// . //  Insights //  3 Actions To Help Navigate Australia's Mortgage Market

The Reserve Bank of Australia’s (RBA) current cycle of interest rate tightening is designed to cool consumer confidence, reduce pressure on prices, and lower inflation. For this to be effective, retail activity needs to fall, and while ABS data shows some early evidence that retail activity has slowed since October 2022 (for example, retail sales fell by 4% in December), there is no real consensus around how soon sufficient adjustment can be achieved. Unfortunately, consumers must experience stress to trigger the required behavioral change in retail spending.

The RBA’s primary tool for achieving this objective is the cash rate target, now forecast to peak near to 4% — up from its historic low of 0.1% which persisted from December 2020 to April 2022.  The pause in increases announced by the RBA in April 2023 will slow but may not stop the journey towards this peak. Correspondingly, home loan interest rates are expected to peak around 7% in 2024. Crucially, for a meaningful cohort of mortgage customers, this circa 4% increase in the cash rate target is greater than the 3% stress loading used to test affordability (those that borrowed prior to October 2021 were subject only to a 250 bps stress). These customers will face potentially unaffordable repayments and will bear the brunt of pressure required to bring down economic activity and ease inflation.

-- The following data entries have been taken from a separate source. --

@[simp] theorem readerInit_dir (n : Nat) : (readerInit n s).dir = s.dir := rfl
@[simp] theorem readerInit_txEn (n : Nat) : (readerInit n s).txEn = s.txEn := rfl
@[simp] theorem readerInit_rxEn (n : Nat) : (readerInit n s).rxEn = s.rxEn := rfl
@[simp] theorem readerInit_auxSel (n : Nat) : (readerInit n s).auxSel = s.auxSel := rfl
@[simp] theorem readerInit_baud (n : Nat) : (readerInit n s).baud = s.baud := rfl
@[simp] theorem readerInit_lasterr (n : Nat) : (readerInit n s).lasterr = s.lasterr := rfl
@[simp] theorem readerInit_cap (n : Nat) : (readerInit n s).cap = s.cap := rfl
@[simp] theorem readerInit_wr (n : Nat) : (readerInit n s).wr = s.wr := rfl
@[simp] theorem readerInit_rd (n : Nat) : (readerInit n s).rd = s.rd := rfl
@[simp] theorem readerInit_ovf (n : Nat) : (readerInit n s).ovf = s.ovf := rfl
@[simp] theorem readerInit_asm (n : Nat) : (readerInit n s).asm = s.asm := rfl
@[simp] theorem readerInit_cnt (n : Nat) : (readerInit n s).cnt = 0 := rfl
@[simp] theorem readerInit_expect (n : Nat) : (readerInit n s).expect = n := rfl
@[simp] theorem readerInit_waitc (n : Nat) : (readerInit n s).waitc = 0 := rfl
@[simp] theorem readerInit_frameValid (n : Nat) : (readerInit n s).frameValid = false := rfl
@[simp] theorem readerInit_lenOk (n : Nat) : (readerInit n s).lenOk = false := rfl
@[simp] theorem readerInit_txbuf (n : Nat) : (readerInit n s).txbuf = s.txbuf := rfl
@[simp] theorem readerInit_txlen (n : Nat) : (readerInit n s).txlen = s.txlen := rfl
@[simp] theorem readerInit_txpos (n : Nat) : (readerInit n s).txpos = s.txpos := rfl
@[simp] theorem readerInit_ph (n : Nat) : (readerInit n s).ph = s.ph := rfl
@[simp] theorem readerInit_cur (n : Nat) : (readerInit n s).cur = s.cur := rfl
@[simp] theorem readerInit_rspOk (n : Nat) : (readerInit n s).rspOk = s.rspOk := rfl
@[simp] theorem readerInit_rspKind (n : Nat) : (readerInit n s).rspKind = s.rspKind := rfl
@[simp] theorem readerInit_rspValue (n : Nat) : (readerInit n s).rspValue = s.rspValue := rfl
@[simp] theorem readerInit_rspValid (n : Nat) : (readerInit n s).rspValid = s.rspValid := rfl
@[simp] theorem readerInit_txlog (n : Nat) : (readerInit n s).txlog = s.txlog := rfl
@[simp] theorem readerInit_rxin (n : Nat) : (readerInit n s).rxin = s.rxin := rfl
@[simp] theorem readerInit_cfg (n : Nat) : (readerInit n s).cfg = s.cfg := rfl
@[simp] theorem readerInit_inputs (n : Nat) : (readerInit n s).inputs = s.inputs := rfl
@[simp] theorem readerInit_pins (n : Nat) : (readerInit n s).pins = s.pins := rfl
@[simp] theorem readerInit_clock (n : Nat) : (readerInit n s).clock = s.clock := rfl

Exhibit 1: Australian cash rate target interest rate

Whilst banks’ strong levels of capital, healthy loan-to-value ratios (LVRs), and lenders mortgage insurance (LMI) coverage will largely protect the banks from material credit losses, this is not the only factor that impacts how banks will emerge from this crisis. They will be judged on how they support customers during this period: customers and society may (rightly or wrongly) blame banks for financial stress incurred. Post crisis, examples of customers struggling to repay debt could drown out the many stories of those for whom banks will have worked hard to provide protection.

Three actions banks should take to protect consumers and chart a positive course through current uncertainty

  1. Prioritizing reputation over near-term profit: bring reputation even more actively into strategic decision making by executives, actively balancing near-term pressure on solvency and profit with longer-term reputation and associated market share
  2. Educating customers about financial wellness: take a stand on financial wellbeing, informing customers and providing tools to help them economize
  3. Smart scaling of collections and hardship teams: plan to be able to help customers experiencing hardship as volumes in distress increase. Build capability (especially data insights) to support team efficiencies to improve agility and team capacity required
Exhibit 2: Potential scenario for banks and customers
Characteristics and implications of potential future scenarios

Supporting customers now to lessen future financial pain

Substantial pain in the mortgage market is highly likely, and many borrowers will experience significant stretch for most of 2024-2025 if they are not already. Australian banks and mortgage lenders must act now to position themselves to support customers. This includes educating customers on financial wellness so that the chances of falling into a more extreme scenario is minimized, readying collections teams so that appropriate support and assessment can be provided depending on customers’ circumstances, and taking strategic decisions that take account of the longer term ramifications of actions now.

There is clearly an element of moral hazard associated with the support of customers who are behind with debt payments, and this cannot be ignored. Banks will need to tread a careful path which combines upfront education of customers to avoid overextension, and support of customers who really need help through no fault of their own, whilst taking stronger positions with customers who may have not taken their commitments as a borrower seriously.

Many questions need to be urgently addressed for lenders to best position themselves during these tough times for borrowers. Interventions may be required at different levels: by individual consumers, banks, and the industry overall. Prior crises provide a helpful guide to what interventions may or may not work.

This is a critical time for banking in Australia as well as for consumersBanks will be judged by their response to this crisis, and their future reputation depends on it.